Roma – Sono iniziati i primi rientri dei cittadini italiani rimasti bloccati in Medio Oriente, dopo l’operazione militare lanciata da Usa e Israele contro l’Iran, che ha coinvolto anche altri Paesi della regione. In serata, all’aeroporto di Fiumicino, è atterrato il primo volo charter partito da Mascate, con a bordo 127 italiani bloccati in Oman o trasferiti dagli Emirati Arabi Uniti.
Martedì 3 marzo è previsto un altro volo speciale da Abu Dhabi a Milano, che porterà in Italia circa 200 studenti minorenni rimasti a Dubai. Intanto resta alta l’attenzione per gli altri italiani ancora presenti nell’area.
Il rientro a Fiumicino
Il Boeing 737 operato da Oman Air è atterrato alle 21.26 a Fiumicino, con a bordo 127 italiani assistiti dalla Farnesina e dalle Ambasciate a Abu Dhabi e Mascate. Tra loro anche la moglie, Gaia Saponaro, e i figli del ministro della Difesa Guido Crosetto, presenti negli Emirati Arabi.

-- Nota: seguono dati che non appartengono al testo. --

theorem lawful_takePair (prev new : Keys) (s : State) : Lawful s (takePair prev new s) := by
  simp only [takePair]
  split
  · exact Lawful.refl s
  · split
    · split
      · exact lawful_setMatcher _ _
      · exact lawful_chordTest _ _ _
    · split
      · exact (lawful_maskKey _ _).trans (lawful_setMatcher _ _)
      · exact (lawful_setMatcher _ _).trans (lawful_chordTest _ _ _)
    · split
      · exact lawful_fire _ _
      · exact (lawful_setMatcher _ _).trans (lawful_chordTest _ _ _)

/-! ## Desk input -/

theorem lawful_refuseFrame (l : LineId) (s : State) : Lawful s (refuseFrame l s) := by
  simp only [refuseFrame]
  split
  · exact Lawful.refl s
  · exact (lawful_modDeskLine _ _ _).trans (kept_notice _ _).lawful

theorem lawful_handOff (prev new : Keys) (s : State) : Lawful s (handOff prev new s) := by
  simp only [handOff]
  exact (((kept_modFocus _ _).lawful.trans (lawful_takePair prev new _)).trans (kept_takeKeyChange _ _ _).lawful).trans
    (kept_settle _).lawful

theorem lawful_recomputeKeys (s : State) : Lawful s (recomputeKeys s) := by
  simp only [recomputeKeys]
  split
  · exact Lawful.refl s
  · exact (lawful_desk _ s).trans (lawful_handOff _ _ _)

theorem lawful_recomputeButtons (s : State) : Lawful s (recomputeButtons s) := lawful_desk _ s

theorem lawful_releaseLine (l : LineId) (s : State) : Lawful s (releaseLine l s) := by
  simp only [releaseLine]
  split
  · exact Lawful.refl s
  · exact (lawful_modDeskLine _ _ _).trans (lawful_recomputeKeys _)
  · have h := (lawful_modDeskLine l (fun r => { r with buttons := 0 }) s).trans (lawful_recomputeButtons _)
    split
    · exact h
    · exact h.trans (lawful_motion _ _)

theorem lawful_setClass (l : LineId) (c : LineClass) (s : State) : Lawful s (setClass l c s) :=
  (lawful_modDeskLine _ _ _).trans (kept_notice _ _).lawful

theorem lawful_takeFrame (l : LineId) (k : FrameKind) (p : List Byte) (s : State) : Lawful s (takeFrame l k p s) := by
  cases k <;> simp only [takeFrame]
  · exact (lawful_releaseLine _ _).trans (lawful_setClass _ _ _)
  · exact (lawful_modDeskLine _ _ _).trans (lawful_recomputeKeys _)
  · exact ((lawful_modDeskLine _ _ _).trans (lawful_recomputeButtons _)).trans (lawful_motion _ _)
  · exact (lawful_releaseLine _ _).trans (lawful_setClass _ _ _)

theorem lawful_arrive (l : LineId) (f : Frame) (s : State) : Lawful s (arrive l f s) := by
  unfold arrive
  split
  · split
    · exact lawful_takeFrame _ _ _ _
    · exact lawful_refuseFrame _ _
  · exact Lawful.refl s

/-- Driving the line reset condition puts every line in it. -/
theorem driveLineResets_quiet (s : State) (l : LineId) : (driveLineResets s).desk.lines[l.1].resetUntil ≠ none := by
  simp [driveLineResets]

theorem lawful_driveLineResets (s : State) : Lawful s (driveLineResets s) :=
  lawful_desk _ s fun l _ => driveLineResets_quiet s l

/-! ## Head signal monitor -/

theorem HeadRec.edge_lawful (r : HeadRec) (now : Nat) (h : r.lawful) : (r.edge now).lawful := by
  obtain ⟨h1, h2⟩ := h
  unfold HeadRec.edge HeadRec.lawful
  split
  · simp
  · simp
  · rename_i e _ hne
    simp only [HeadRec.period]
    split
    · exact ⟨h1, h2⟩
    · rename_i hp
      have : r.good ≠ 8 := fun e => by simp [hp] at h2; exact h2 e
      simp only [HeadRec.acquire]
      split
      · simp [hp]
      · split
        · simp [hp]
        · split
          · split
            · simp
            · simp only [hp]; constructor
              · omega
              · constructor
                · intro h; cases h
                · intro h; omega
          · simp [hp]
    · rename_i hp
      simp only [HeadRec.hold]
      split
      · simp
      · exact ⟨h1, h2⟩
    · rename_i hp
      have : r.good ≠ 8 := fun e => by simp [hp] at h2; exact h2 e
      simp only [HeadRec.acquire]
      split
      · simp [hp]
      · split
        · simp [hp]
        · split
          · split
            · simp
            · simp only [hp]; constructor
              · omega
              · constructor
                · intro h; cases h
                · intro h; omega
          · simp [hp]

Tra lacrime e abbracci con familiari e amici, molti hanno raccontato la paura vissuta durante i giorni dell’operazione militare. Tra loro Ambra, ragazza senese residente in Svizzera, che ha affrontato un viaggio complesso dall’Oman dopo aver lasciato Dubai da sola, tra ansia e paura per le esplosioni. «Sentivo i caccia alzarsi e bombardare – ha raccontato –. Grazie all’Ambasciata italiana e al supporto ricevuto, sono riuscita a partire con lo charter».
Gli italiani ancora in Medio Oriente
Secondo il ministro degli Esteri Antonio Tajani, nella regione sono presenti oltre 70.000 connazionali, tra presenze stabili e temporanee, con circa 30.000 persone solo a Dubai e Abu Dhabi. In Israele vivono circa 20.000 residenti con passaporto italiano. Tajani ha ribadito che la sicurezza dei cittadini è la priorità assoluta e che sono in corso le operazioni per organizzare nuovi voli da Muscat verso l’Italia.
In serata, la Farnesina ha annunciato l’invio di un primo gruppo di funzionari a Mascate per rinforzare le sedi diplomatiche locali, con il supporto di carabinieri, finanzieri e un esperto della Protezione civile, su indicazione del ministro Tajani e in accordo con la presidente del Consiglio Giorgia Meloni.
Assistenza e voli speciali
Il ministero degli Esteri sta coordinando voli per gli italiani presenti in Qatar e Bahrein e per chi può partire tramite compagnie dell’Oman. Sono attive procedure di emergenza anche per i turisti italiani provenienti dalle Maldive, che devono transitare da Dubai.
Il rientro è complicato dal divieto per le compagnie europee di sorvolare alcune zone e dalle limitazioni sugli aerei militari, che non possono operare senza adeguati sistemi di schermatura. Restano ancora bloccati sulla nave da crociera MSC Euribia, attraccata a Dubai, numerosi croceristi italiani, mentre 71 persone, tra cui 30 materani, si trovano a Gerusalemme.